** Your objective **
Could you copy every line of the data that contains "counted"?

[Dataset excerpts]
-- ==== Sys2Proof/Word.lean ====
section
/-!
DEFINITION. The word types of the S2 and their plainest arithmetic.
-/
namespace Sys2Proof

/-- A byte (R5). -/
abbrev Byte := BitVec 8
/-- A 16-bit halfword. -/
abbrev W16 := BitVec 16
/-- A 32-bit register or instruction word. -/
abbrev W32 := BitVec 32
/-- A 64-bit register, SRAM word or token payload. -/
abbrev W64 := BitVec 64

/-- Bits `lo` to `lo + w - 1` of a natural number. -/
def bitsOf (n lo w : Nat) : Nat := n / 2 ^ lo % 2 ^ w

/-- The number `n` with bits `lo` to `lo + w - 1` replaced by the low `w` bits of `v`. -/
def setBits (n lo w v : Nat) : Nat := n - bitsOf n lo w * 2 ^ lo + v % 2 ^ w * 2 ^ lo

/-- Bit `i` of a natural number, as a truth value. -/
def bitOf (n i : Nat) : Bool := n / 2 ^ i % 2 == 1

/-- One for true, zero for false. -/
def b2n (b : Bool) : Nat := if b then 1 else 0

end Sys2Proof
end

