-- ==== Sys2Proof/Machine/Regs.lean ====
section
/-!
DEFINITION. The register map of BAR0 and of the BAR2 windows, written from the register tables of every chapter
(R6, R21, R22): each register family with its block, its offset, the number and stride of its instances, its width and its fields.
-/
namespace Sys2Proof.Machine

/-- The access types of R6. -/
inductive Acc where
  | ro | rw | wo | w1c | rc
deriving DecidableEq, Repr

/-- Where a register family lies (R21): in each compute die block, at an absolute hub offset, in each glowworm block,
in each IO die block, in the block of X0 only, or in each BAR2 window. -/
inductive Blk where
  | die | hub | gw | io | io0 | win
deriving DecidableEq, Repr

/-- A field's reset value: a constant, the instance number along dimension `d` (the die is dimension 0 of a die block), or `4w + j` of the last dimension's instance `w` (R80, R104, R128, R381). -/
inductive Rst where
  | val (n : Nat) | idx (d : Nat) | word4 (j : Nat)
deriving DecidableEq, Repr

/-- One field: its bits, its access type, its reset value and, where the chapter states one, its range (R9). -/
structure FDesc where
  lo : Nat
  w : Nat
  acc : Acc
  rst : Rst
  range : Option (Nat × Nat)
deriving DecidableEq, Repr

/-- A register family: `dims` lists instance count and stride, the outermost first, inside its block. -/
structure Reg where
  name : String
  blk : Blk
  off : Nat
  dims : List (Nat × Nat)
  width : Nat
  fields : List FDesc
deriving DecidableEq, Repr

/-- A field of a register family, by its bits. -/
structure Fld where
  reg : Reg
  lo : Nat
  w : Nat
deriving DecidableEq, Repr

/-- A field with access type, reset value and no stated range. -/
def fd (lo w : Nat) (acc : Acc) (rst : Nat) : FDesc := { lo, w, acc, rst := .val rst, range := none }

/-- A field with a stated range (R9). -/
def fr (lo w : Nat) (acc : Acc) (rst a b : Nat) : FDesc := { lo, w, acc, rst := .val rst, range := some (a, b) }
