-- ==== Sys2Proof/Machine/Caps.lean ====
section
/-!
DEFINITION. The latency table and the capability list, as the hub firmware presents them (R24 to R31, R40, R41, R122, R152, R182).
-/
namespace Sys2Proof.Machine

/-- An entry of a latency table (R40). -/
structure LatEntry where
  cls : Nat
  op : Nat
  fixed : Bool := false
  worst : Nat
  typ : Nat
deriving DecidableEq, Repr

/-- A clockless entry; and a fixed one, whose two latencies are equal (R40). -/
def lat (cls op typ worst : Nat) : LatEntry := { cls, op, typ, worst }
def latFix (cls op ps : Nat) : LatEntry := { cls, op, fixed := true, typ := ps, worst := ps }

/-- The entries of the first stepping, by class and op (R41, R122, R152, R182). -/
def latEntries : List LatEntry := [
  lat 0x01 0 300 450, lat 0x01 1 250 375, lat 0x02 0 1600 2400, lat 0x03 0 500 750, lat 0x04 0 800 1200, lat 0x04 1 700 1050,
  lat 0x05 0 550 825, lat 0x05 1 800 1200, lat 0x05 2 1100 1650, lat 0x05 3 2400 3600,
  lat 0x06 0 4000 6000, lat 0x06 1 500 750, lat 0x06 2 4200 6300, lat 0x06 3 500 750, lat 0x06 4 4800 7200, lat 0x06 5 1000 1500,
  lat 0x06 6 6400 9600, lat 0x06 7 16000 24000, lat 0x06 8 400 600,
  lat 0x07 0 400 600, lat 0x07 1 1200 1800, lat 0x07 2 600 900, lat 0x07 3 800 1200, lat 0x07 4 1000 1500,
  latFix 0x08 0 200, lat 0x09 0 200 300, lat 0x09 1 1200 1800,
  latFix 0x0A 0 2400, latFix 0x0A 1 2000, latFix 0x0A 2 4000, latFix 0x0A 3 2000, latFix 0x0A 4 124000, latFix 0x0A 5 34000,
  lat 0x0A 6 1200 1800, latFix 0x0A 7 2400, latFix 0x0B 0 3200, lat 0x0C 0 400 600, lat 0x0C 1 300 450]

/-- Worst-case latency of the part for a class and op, in ps; none where the table has no such entry. -/
def worstPs (cls op : Nat) : Option Nat := (latEntries.find? (fun e => e.cls == cls && e.op == op)).map (·.worst)

/-- The bytes of a table's entry (R40). -/
def LatEntry.bytes (e : LatEntry) : List Byte :=
  leBytes 4 (e.cls + e.op * 256 + b2n e.fixed * 65536) ++ leBytes 4 e.worst ++ leBytes 4 e.typ ++ leBytes 4 0

/-- The entry region. -/
def latRegion : List Byte := latEntries.flatMap LatEntry.bytes

/-- Identifier of the part's latency table (R40). -/
def latTableId : Nat := leNat ((Config.shake256 latRegion 32).take 4) % 2 ^ 32

/-- The latency table as LATTAB returns it (R40). -/
def State.latTable (s : State) : List Byte :=
  leBytes 4 0x4C544231 ++ leBytes 4 latTableId ++ leBytes 4 (s.part.stepping % 256 + 256 + latEntries.length * 65536)
    ++ leBytes 4 (4 + 105 * 256) ++ List.replicate 16 0 ++ latRegion

/-- An entry of the capability list before it is placed: id, block, word 3, mask and the words from 6 (R24, R25). -/
structure CapEntry where
  id : Nat
  block : Nat := 0
  word3 : Nat := 0
  mask : Nat
  more : List Nat := []
deriving DecidableEq, Repr

/-- Words 2 to 9 of IDENT (R29). -/
def State.identWords (s : State) : List Nat :=
  let k := s.straps
  [0x0520 + s.part.stepping * 2 ^ 16 + s.part.ordering * 2 ^ 24, s.part.identityCode, latTableId, s.part.serial % 2 ^ 32,
   s.part.serial / 2 ^ 32, s.sec.running.version,
   k.boot + k.node * 4 + k.split * 256 + b2n k.timeRole * 1024 + b2n k.hostX8 * 2048 + b2n k.t1s * 4096 + b2n k.strict * 8192, 0]

/-- The highest-numbered glowworm present, whose last two lanes are the ring lanes (R12). -/
def topGlow (mask : Nat) : Nat := ((List.range 8).filter (fun e => bitOf mask e)).getLastD 0

/-- HOST of the list (R30). -/
def State.hostCap (s : State) : CapEntry :=
  { id := 0x0014, block := 0x0210C000, mask := 1, more := [if s.straps.hostX8 then 8 else 16, if s.straps.hostX8 then 80 else 160] }

/-- The entries after IDENT, by what is present and usable (R28, R30). -/
def State.capEntries (s : State) : List CapEntry :=
  let f := s.fit
  let e := topGlow f.glow
  let x := ((List.range 4).filter (fun x => bitsOf f.dies (4 * x) 4 != 0)).foldl (fun m x => m + 2 ^ x) 0
  let has := fun (b : Bool) (c : CapEntry) => if b then [c] else []
  [{ id := 0x0010, block := 0x01000000, word3 := 0x00100000, mask := f.dies, more := [64 + 4 * 256 + 16 * 65536] },
   { id := 0x0011, block := 0x010F0000, word3 := 0x01100000, mask := f.dram, more := [24] },
   { id := 0x0012, block := 0x02000000, word3 := 0x00010000, mask := f.glow, more := [32 * e + 30 + (32 * e + 31) * 256, 3] },
   { id := 0x0013, mask := 3 - (s.flt.retired.map (fun h => 2 ^ h)).sum }, s.hostCap,
   { id := 0x0015, block := 0x00020000, mask := 1 }, { id := 0x0016, block := 0x00030000, mask := 1 }]
  ++ has f.tier2 { id := 0x0020, block := 0x02100000, word3 := 0xB4010000, mask := f.lpddr, more := [64] }
  ++ has f.train { id := 0x0021, mask := 1 } ++ has f.acq { id := 0x0022, block := 0x00040000, mask := 1 }
  ++ has f.ethMac { id := 0x0023, block := 0x02104000, word3 := 0x00010000, mask := x }
  ++ has f.t1s { id := 0x0024, block := 0x02108000, mask := 1 } ++ has f.triplex { id := 0x0025, mask := 1 }
  ++ has f.ox { id := 0x0026, block := 0x010E0000, word3 := 0x00100000, mask := f.dies, more := [8] }

/-- Entries placed one after another from a byte offset (R24, R26). -/
def placeCaps (off : Nat) : List CapEntry → List W32
  | [] => []
  | c :: cs =>
    let len := 6 + c.more.length
    let next := if cs.isEmpty then 0 else off + 4 * len
    ([c.id + 1 * 2 ^ 16 + len * 2 ^ 24, next, c.block, c.word3, c.mask % 2 ^ 32, c.mask / 2 ^ 32] ++ c.more).map (BitVec.ofNat 32)
      ++ placeCaps (off + 4 * len) cs

/-- A capability list: IDENT, then the entries given (R26, R29). -/
def State.capList (s : State) (cs : List CapEntry) : List W32 :=
  ([0x0001 + 1 * 2 ^ 16 + 10 * 2 ^ 24, if cs.isEmpty then 0 else 40] ++ s.identWords).map (BitVec.ofNat 32) ++ placeCaps 40 cs

/-- Word `i` of the CAP block: the list, zeros, and from 0x8000 the latency table (R24, R40). -/
def State.capWord (s : State) (i : Nat) : Nat :=
  if i < 0x2000 then (s.boot.caps.getD i 0).toNat else leNat ((s.latTable.drop (4 * i - 0x8000)).take 4)

/-- The CAPS answer: the list's bytes (R338). -/
def State.capBytes (s : State) : List Byte := s.boot.caps.flatMap (fun w => leBytes 4 w.toNat)

end Sys2Proof.Machine
end

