-- ==== Sys2Proof/Machine/Goats.lean ====
section
/-!
DEFINITION. The bulk engine (R215 to R232, R256): goats and their lines, the tiers and their errors, the history writer, the
pacer, arrivals at barriers.
-/
namespace Sys2Proof.Machine

/-! ### Tiers (R215, R222, R226) -/

/-- A memory line as a goat sees it: a die's tier 1, tier 2, or a weight store. -/
inductive Place where
  | tier1 (a : Nat)
  | tier2 (a : Nat)
  | store (array space off : Nat)
  | nowhere
deriving DecidableEq, Repr

/-- The line lies in a region of its space that the image allocates (R222). -/
def State.inRegion (s : State) (n tier a : Nat) : Bool :=
  (s.die n).regions.any (fun r => r.tier == tier && decide (r.base ≤ a) && decide (a + 128 ≤ r.base + r.size))

/-- Where line `k` of a run lies (R218, R219, R222). -/
def State.linePlace (s : State) (n : Nat) (d : GDesc) (off k : Nat) : Place :=
  let a := d.lineAddr off k
  if a < 0 ∨ a % 128 ≠ 0 then .nowhere
  else
    let u := a.toNat
    match d.space with
    | 0 => if s.inRegion n 1 u && decide (u + 128 ≤ tier1Goat) then .tier1 u else .nowhere
    | 1 => if s.inRegion n 2 u then .tier2 u else .nowhere
    | 2 =>
      let h := Sparse.get {} s.hists n
      if h.size = 0 then .nowhere else .tier1 ((s.die n).history + u % h.size)
    | _ =>
      let o := bitsOf u 0 17
      let st := bitsOf u 17 6
      let ar := bitsOf u 23 2
      if o < 65536 then .store ar 0 (65536 * st + o)
      else if o < 73728 then .store ar 1 (8192 * st + (o - 65536)) else .nowhere

/-- The 128 bytes of a line; zeros outside every region (R222). -/
def State.readLine (s : State) (n : Nat) : Place → List Byte
  | .tier1 a => Sparse.getBytes (s.tier1 n) a 128
  | .tier2 a => Sparse.getBytes s.tier2 a 128
  | _ => List.replicate 128 0

/-- A line is written; outside every region nothing is (R222). -/
def State.writeLine (s : State) (n : Nat) (bs : List Byte) : Place → State
  | .tier1 a => s.setTier1 n (Sparse.setBytes (s.tier1 n) a bs)
  | .tier2 a => { s with tier2 := Sparse.setBytes s.tier2 a bs }
  | .store ar sp off => s.storeWrite n ar sp off bs true
  | .nowhere => s

/-- Register index of LPDDR6 package `p`: IO die and place on it. -/
def pkgIdx (p : Nat) : List Nat := [p / 5, p % 5]

/-- Corrections and an uncorrectable word of tier 1 are counted, and the word recorded (R226). -/
def State.tier1Ecc (s : State) (n a corrected : Nat) (bad scrub : Bool) : State :=
  let s1 := s.add T1ECC.corrected [n] corrected
  if bad then
    ((s1.bump T1ECC.uncorrected [n]).setRaw T1ERRADDR [n] (a % 2 ^ 41 + b2n scrub * 2 ^ 41 + 2 ^ 63)).olmWrite 0x0050
      (item4 1 ++ item8 a ++ item4 (b2n scrub))
  else s1

/-- The same for tier 2, at the address's package (R226). -/
def State.tier2Ecc (s : State) (a corrected : Nat) (bad scrub : Bool) : State :=
  let i := pkgIdx (s.tier2Package a)
  let s1 := s.add T2ECC.corrected i corrected
  if bad then
    ((s1.bump T2ECC.uncorrected i).setRaw T2ERRADDR i (a % 2 ^ 41 + b2n scrub * 2 ^ 41 + 2 ^ 63)).olmWrite 0x0050
      (item4 2 ++ item8 a ++ item4 (b2n scrub))
  else s1

/-! ### Runs and notifies (R219 to R221) -/

/-- A notify token leaves when a credit is held, else the run waits (R221). -/
def State.goatNotify (s : State) (n c g d : Nat) (t : Token) : State :=
  let e : Edge := .goat n c g d
  let x := s.goat n c g
  let st := x.stream d
  if s.creditOf e = 0 ∨ ¬ st.notes.isEmpty then s.setGoat n c g (x.setStream d { st with notes := st.notes ++ [t] })
  else s.sendOut e t

/-- The notify token of a descriptor (R221). -/
def State.notifyOf (s : State) (n c : Nat) (ds : GDesc) (tag : W16) (tok : Token) (data : W64) (fault : Bool) : Token :=
  { data, addr := BitVec.ofNat 28 ds.notify, index := ds.index, tag, prompt := s.cluPrompt n c, epoch := (s.die n).bulkEpoch
    status := tok.status ||| (if fault then stFault else 0), beat := tok.beat, copy := tok.copy }

/-- A run begins (R221). -/
def State.beginRun (s : State) (n c g d : Nat) (tok : Token) : State :=
  let x := s.goat n c g
  let st := x.stream d
  let ds := x.desc d
  let have_ := if ds.kind = 2 then (x.queue ds.queue).entries.length else 0
  s.putGoat n c g (x.setStream d { st with run := some { tok, number := st.runs, appended := have_ } })

/-- The next line of a descriptor is done: counted, notified where due, and at the last line the run ends and a pending one
begins (R221). -/
def State.lineDone (s : State) (n c g d : Nat) : State :=
  let x := s.goat n c g
  let st := x.stream d
  let ds := x.desc d
  match st.run with
  | none => s
  | some r =>
    let k := r.done + 1
    let fin := decide (ds.lines ≤ k)
    let due := fin || (ds.granule != 31 && k % 2 ^ ds.granule == 0)
    let runs := if fin then (st.runs + 1) % 2 ^ 32 else st.runs
    let r1 := { r with done := k, fault := if due then false else r.fault }
    let st1 : GStream := { st with run := if fin then none else some r1, runs }
    let s1 := s.putGoat n c g (x.setStream d st1)
    let tag := if ds.trig then r.tok.tag else BitVec.ofNat 16 r.number
    let s2 := if due then
        s1.goatNotify n c g d (s1.notifyOf n c ds tag r.tok (BitVec.ofNat 64 (k + runs * 2 ^ 32)) r.fault)
      else s1
    if fin then
      let y := s2.goat n c g
      match (y.stream d).waiting with
      | some f => ((s2.setGoat n c g (y.setStream d { y.stream d with waiting := none })).beginRun n c g d f.tok).owe f.edge
      | none => s2
    else s2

** Answer for the task **
/-- Corrections and an uncorrectable word of tier 1 are counted, and the word recorded (R226). -/
/-- The next line of a descriptor is done: counted, notified where due, and at the last line the run ends and a pending one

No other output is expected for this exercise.